§ **PROVIDED INFORMATION**

-- ==== Sys2Proof/Laws/State.lean ====
section
/-! SUPPORT. What each basic update of State does to each field: one lemma per field per update, true by unfolding. -/

namespace Sys2Proof.Laws

open Sys2Proof.Machine

/-! ## setReg -/

@[simp] theorem setReg_sample (s : State) (a : Nat) (v : Word) : (s.setReg a v).sample = s.sample := rfl
@[simp] theorem setReg_bsize (s : State) (a : Nat) (v : Word) : (s.setReg a v).bsize = s.bsize := rfl
@[simp] theorem setReg_tiles (s : State) (a : Nat) (v : Word) : (s.setReg a v).tiles = s.tiles := rfl
@[simp] theorem setReg_mem (s : State) (a : Nat) (v : Word) : (s.setReg a v).mem = s.mem := rfl
@[simp] theorem setReg_ecc (s : State) (a : Nat) (v : Word) : (s.setReg a v).ecc = s.ecc := rfl
@[simp] theorem setReg_wback (s : State) (a : Nat) (v : Word) : (s.setReg a v).wback = s.wback := rfl
@[simp] theorem setReg_bmt (s : State) (a : Nat) (v : Word) : (s.setReg a v).bmt = s.bmt := rfl
@[simp] theorem setReg_merr (s : State) (a : Nat) (v : Word) : (s.setReg a v).merr = s.merr := rfl
@[simp] theorem setReg_csr (s : State) (a : Nat) (v : Word) : (s.setReg a v).csr = sset 0 s.csr a v := rfl
@[simp] theorem setReg_reports (s : State) (a : Nat) (v : Word) : (s.setReg a v).reports = s.reports := rfl
@[simp] theorem setReg_dev (s : State) (a : Nat) (v : Word) : (s.setReg a v).dev = s.dev := rfl
@[simp] theorem setReg_host (s : State) (a : Nat) (v : Word) : (s.setReg a v).host = s.host := rfl
@[simp] theorem setReg_ce (s : State) (a : Nat) (v : Word) : (s.setReg a v).ce = s.ce := rfl
@[simp] theorem setReg_aud (s : State) (a : Nat) (v : Word) : (s.setReg a v).aud = s.aud := rfl
@[simp] theorem setReg_net (s : State) (a : Nat) (v : Word) : (s.setReg a v).net = s.net := rfl
@[simp] theorem setReg_lk (s : State) (a : Nat) (v : Word) : (s.setReg a v).lk = s.lk := rfl
@[simp] theorem setReg_fab (s : State) (a : Nat) (v : Word) : (s.setReg a v).fab = s.fab := rfl
@[simp] theorem setReg_out (s : State) (a : Nat) (v : Word) : (s.setReg a v).out = s.out := rfl
@[simp] theorem setReg_freeCtr (s : State) (a : Nat) (v : Word) : (s.setReg a v).freeCtr = s.freeCtr := rfl
@[simp] theorem setReg_pending (s : State) (a : Nat) (v : Word) : (s.setReg a v).pending = s.pending := rfl

/-! ## modReg -/

@[simp] theorem modReg_sample (s : State) (a : Nat) (f : Word → Word) : (s.modReg a f).sample = s.sample := rfl
@[simp] theorem modReg_bsize (s : State) (a : Nat) (f : Word → Word) : (s.modReg a f).bsize = s.bsize := rfl
@[simp] theorem modReg_tiles (s : State) (a : Nat) (f : Word → Word) : (s.modReg a f).tiles = s.tiles := rfl
@[simp] theorem modReg_mem (s : State) (a : Nat) (f : Word → Word) : (s.modReg a f).mem = s.mem := rfl
@[simp] theorem modReg_ecc (s : State) (a : Nat) (f : Word → Word) : (s.modReg a f).ecc = s.ecc := rfl
@[simp] theorem modReg_wback (s : State) (a : Nat) (f : Word → Word) : (s.modReg a f).wback = s.wback := rfl
@[simp] theorem modReg_bmt (s : State) (a : Nat) (f : Word → Word) : (s.modReg a f).bmt = s.bmt := rfl
@[simp] theorem modReg_merr (s : State) (a : Nat) (f : Word → Word) : (s.modReg a f).merr = s.merr := rfl
@[simp] theorem modReg_csr (s : State) (a : Nat) (f : Word → Word) : (s.modReg a f).csr = sset 0 s.csr a (f (s.reg a)) := rfl
@[simp] theorem modReg_reports (s : State) (a : Nat) (f : Word → Word) : (s.modReg a f).reports = s.reports := rfl
@[simp] theorem modReg_dev (s : State) (a : Nat) (f : Word → Word) : (s.modReg a f).dev = s.dev := rfl
@[simp] theorem modReg_host (s : State) (a : Nat) (f : Word → Word) : (s.modReg a f).host = s.host := rfl
@[simp] theorem modReg_ce (s : State) (a : Nat) (f : Word → Word) : (s.modReg a f).ce = s.ce := rfl
@[simp] theorem modReg_aud (s : State) (a : Nat) (f : Word → Word) : (s.modReg a f).aud = s.aud := rfl
@[simp] theorem modReg_net (s : State) (a : Nat) (f : Word → Word) : (s.modReg a f).net = s.net := rfl
@[simp] theorem modReg_lk (s : State) (a : Nat) (f : Word → Word) : (s.modReg a f).lk = s.lk := rfl
@[simp] theorem modReg_fab (s : State) (a : Nat) (f : Word → Word) : (s.modReg a f).fab = s.fab := rfl
@[simp] theorem modReg_out (s : State) (a : Nat) (f : Word → Word) : (s.modReg a f).out = s.out := rfl
@[simp] theorem modReg_freeCtr (s : State) (a : Nat) (f : Word → Word) : (s.modReg a f).freeCtr = s.freeCtr := rfl
@[simp] theorem modReg_pending (s : State) (a : Nat) (f : Word → Word) : (s.modReg a f).pending = s.pending := rfl

/-! ## report -/

@[simp] theorem report_sample (s : State) (c u : Nat) (d : List Word) : (s.report c u d).sample = s.sample := rfl
@[simp] theorem report_bsize (s : State) (c u : Nat) (d : List Word) : (s.report c u d).bsize = s.bsize := rfl
@[simp] theorem report_tiles (s : State) (c u : Nat) (d : List Word) : (s.report c u d).tiles = s.tiles := rfl
@[simp] theorem report_mem (s : State) (c u : Nat) (d : List Word) : (s.report c u d).mem = s.mem := rfl
@[simp] theorem report_ecc (s : State) (c u : Nat) (d : List Word) : (s.report c u d).ecc = s.ecc := rfl
@[simp] theorem report_wback (s : State) (c u : Nat) (d : List Word) : (s.report c u d).wback = s.wback := rfl
@[simp] theorem report_bmt (s : State) (c u : Nat) (d : List Word) : (s.report c u d).bmt = s.bmt := rfl
@[simp] theorem report_merr (s : State) (c u : Nat) (d : List Word) : (s.report c u d).merr = s.merr := rfl
@[simp] theorem report_csr (s : State) (c u : Nat) (d : List Word) : (s.report c u d).csr = s.csr := rfl
@[simp] theorem report_dev (s : State) (c u : Nat) (d : List Word) : (s.report c u d).dev = s.dev := rfl
@[simp] theorem report_host (s : State) (c u : Nat) (d : List Word) : (s.report c u d).host = s.host := rfl
@[simp] theorem report_ce (s : State) (c u : Nat) (d : List Word) : (s.report c u d).ce = s.ce := rfl
@[simp] theorem report_aud (s : State) (c u : Nat) (d : List Word) : (s.report c u d).aud = s.aud := rfl
@[simp] theorem report_net (s : State) (c u : Nat) (d : List Word) : (s.report c u d).net = s.net := rfl
@[simp] theorem report_lk (s : State) (c u : Nat) (d : List Word) : (s.report c u d).lk = s.lk := rfl
@[simp] theorem report_fab (s : State) (c u : Nat) (d : List Word) : (s.report c u d).fab = s.fab := rfl
@[simp] theorem report_out (s : State) (c u : Nat) (d : List Word) : (s.report c u d).out = s.out := rfl
@[simp] theorem report_freeCtr (s : State) (c u : Nat) (d : List Word) : (s.report c u d).freeCtr = s.freeCtr := rfl
@[simp] theorem report_pending (s : State) (c u : Nat) (d : List Word) : (s.report c u d).pending = s.pending := rfl
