-- ==== Sys2Proof/Laws/Keeps.lean ====
section
/-! SUPPORT. What every operation of the block keeps: the queue, the canonical forms of memory and of the register file, what has been
handed outside, and the count of free values drawn.  One lemma per operation stands in the files of Laws/Keeps. -/

namespace Sys2Proof.Laws

open Sys2Proof.Machine

/-- From `b` on, `s` keeps what every operation keeps. -/
structure Keeps (b s : State) : Prop where
  pending : s.pending = b.pending
  canon   : b.Canonical → s.Canonical
  shadow  : b.OneShadow → s.OneShadow
  out     : b.out <:+ s.out
  free    : b.freeCtr ≤ s.freeCtr

theorem Keeps.refl (s : State) : Keeps s s := ⟨rfl, id, id, List.suffix_rfl, Nat.le_refl _⟩

theorem Keeps.trans {a b c : State} (h : Keeps a b) (g : Keeps b c) : Keeps a c :=
  ⟨g.pending.trans h.pending, fun x => g.canon (h.canon x), fun x => g.shadow (h.shadow x), h.out.trans g.out, Nat.le_trans h.free g.free⟩

/-- A change of other fields. -/
theorem Keeps.same {b s t : State} (h : Keeps b s) (hp : t.pending = s.pending) (hm : t.mem = s.mem) (hc : t.csr = s.csr)
    (hb : t.bmt = s.bmt) (ho : t.out = s.out) (hf : t.freeCtr = s.freeCtr) : Keeps b t :=
  ⟨hp.trans h.pending, fun x => by have := h.canon x; unfold State.Canonical at *; rw [hm, hc]; exact this,
    fun x => by have := h.shadow x; unfold State.OneShadow State.bmtOf at *; rw [hb]; exact this, ho ▸ h.out, hf ▸ h.free⟩

/-- A state written out with the kept fields of another. -/
theorem Keeps.mk_other {b s : State} {a1 a2 a3 a5 a6 a8 a10 a11 a12 a13 a14 a15 a16 a17} (h : Keeps b s) :
    Keeps b (State.mk a1 a2 a3 s.mem a5 a6 s.bmt a8 s.csr a10 a11 a12 a13 a14 a15 a16 a17 s.out s.freeCtr s.pending) :=
  h.same rfl rfl rfl rfl rfl rfl

/-- The same with another canonical register file. -/
theorem Keeps.mk_csr {b s : State} {a1 a2 a3 a5 a6 a8 a10 a11 a12 a13 a14 a15 a16 a17} {c : List (Nat × Word)} (h : Keeps b s)
    (hc : swf 0 c = true) :
    Keeps b (State.mk a1 a2 a3 s.mem a5 a6 s.bmt a8 c a10 a11 a12 a13 a14 a15 a16 a17 s.out s.freeCtr s.pending) :=
  ⟨h.pending, fun x => ⟨(h.canon x).1, hc⟩, h.shadow, h.out, h.free⟩

/-- The same with a free value drawn. -/
theorem Keeps.mk_free {b s : State} {a1 a2 a3 a5 a6 a8 a10 a11 a12 a13 a14 a15 a16 a17} (h : Keeps b s) :
    Keeps b (State.mk a1 a2 a3 s.mem a5 a6 s.bmt a8 s.csr a10 a11 a12 a13 a14 a15 a16 a17 s.out (s.freeCtr + 1) s.pending) :=
  ⟨h.pending, h.canon, h.shadow, h.out, Nat.le_succ_of_le h.free⟩

theorem ite_keeps {b x y : State} {c : Prop} [Decidable c] (hx : Keeps b x) (hy : Keeps b y) : Keeps b (if c then x else y) := by
  by_cases h : c
  · rw [if_pos h]; exact hx
  · rw [if_neg h]; exact hy

theorem ite_fst_keeps {α : Type} {b : State} {x y : State × α} {c : Prop} [Decidable c] (hx : Keeps b x.1) (hy : Keeps b y.1) :
    Keeps b (if c then x else y).1 := by
  by_cases h : c
  · rw [if_pos h]; exact hx
  · rw [if_neg h]; exact hy

/-- A register is written. -/
theorem Keeps.setReg {b s : State} {a : Nat} {v : Word} (h : Keeps b s) : Keeps b (s.setReg a v) :=
  ⟨h.pending, fun x => ⟨(h.canon x).1, swf_sset _ _ _ _ (h.canon x).2⟩, h.shadow, h.out, h.free⟩

/-- Memory changes and stays canonical. -/
theorem Keeps.setMem {b s : State} {m : List Host.Cell} (h : Keeps b s) (hm : swf 0 s.mem = true → swf 0 m = true) :
    Keeps b { s with mem := m } :=
  ⟨h.pending, fun x => ⟨hm (h.canon x).1, (h.canon x).2⟩, h.shadow, h.out, h.free⟩

theorem foldl_keeps {α : Type} {b s : State} {l : List α} {f : State → α → State} (hf : ∀ s a, Keeps b s → Keeps b (f s a))
    (h : Keeps b s) : Keeps b (l.foldl f s) := by
  induction l generalizing s with
  | nil => exact h
  | cons a l ih => exact ih (hf s a h)

/-- The same where the state goes along with other data. -/
theorem foldl_fst_keeps {α β : Type} {b : State} {l : List α} {f : State × β → α → State × β} {p : State × β}
    (hf : ∀ p a, Keeps b p.1 → Keeps b (f p a).1) (h : Keeps b p.1) : Keeps b (l.foldl f p).1 := by
  induction l generalizing p with
  | nil => exact h
  | cons a l ih => exact ih (hf p a h)

/-- An operation of a frond whose actions keep it. -/
structure OpKeeps (o : OpOut) : Prop where
  act   : ∀ b s : State, Keeps b s → Keeps b (o.act s)
  after : ∀ b s : State, Keeps b s → Keeps b (o.after s)

/-- An operation written out. -/
theorem OpKeeps.lit {i w f wr tc act tg aft} (h1 : ∀ b s : State, Keeps b s → Keeps b (act s))
    (h2 : ∀ b s : State, Keeps b s → Keeps b (aft s)) : OpKeeps (OpOut.mk i w f wr tc act tg aft) := ⟨h1, h2⟩

theorem op_ite_keeps {x y : OpOut} {c : Prop} [Decidable c] (hx : OpKeeps x) (hy : OpKeeps y) : OpKeeps (if c then x else y) := by
  by_cases h : c
  · rw [if_pos h]; exact hx
  · rw [if_neg h]; exact hy

theorem Keeps.by_id {b s : State} (h : Keeps b s) : Keeps b (id s) := h

end Sys2Proof.Laws
end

§ **AIM OF THE TASK**
Would you print exactly, and only, the lines of the data above from the line with "a17 s.out (s.freeCtr" through the line with "Keeps b x.1)", inclusive?

§ **REPLY**
    Keeps b (State.mk a1 a2 a3 s.mem a5 a6 s.bmt a8 s.csr a10 a11 a12 a13 a14 a15 a16 a17 s.out (s.freeCtr + 1) s.pending) :=
  ⟨h.pending, h.canon, h.shadow, h.out, Nat.le_succ_of_le h.free⟩

theorem ite_keeps {b x y : State} {c : Prop} [Decidable c] (hx : Keeps b x) (hy : Keeps b y) : Keeps b (if c then x else y) := by
  by_cases h : c
  · rw [if_pos h]; exact hx
  · rw [if_neg h]; exact hy

theorem ite_fst_keeps {α : Type} {b : State} {x y : State × α} {c : Prop} [Decidable c] (hx : Keeps b x.1) (hy : Keeps b y.1) :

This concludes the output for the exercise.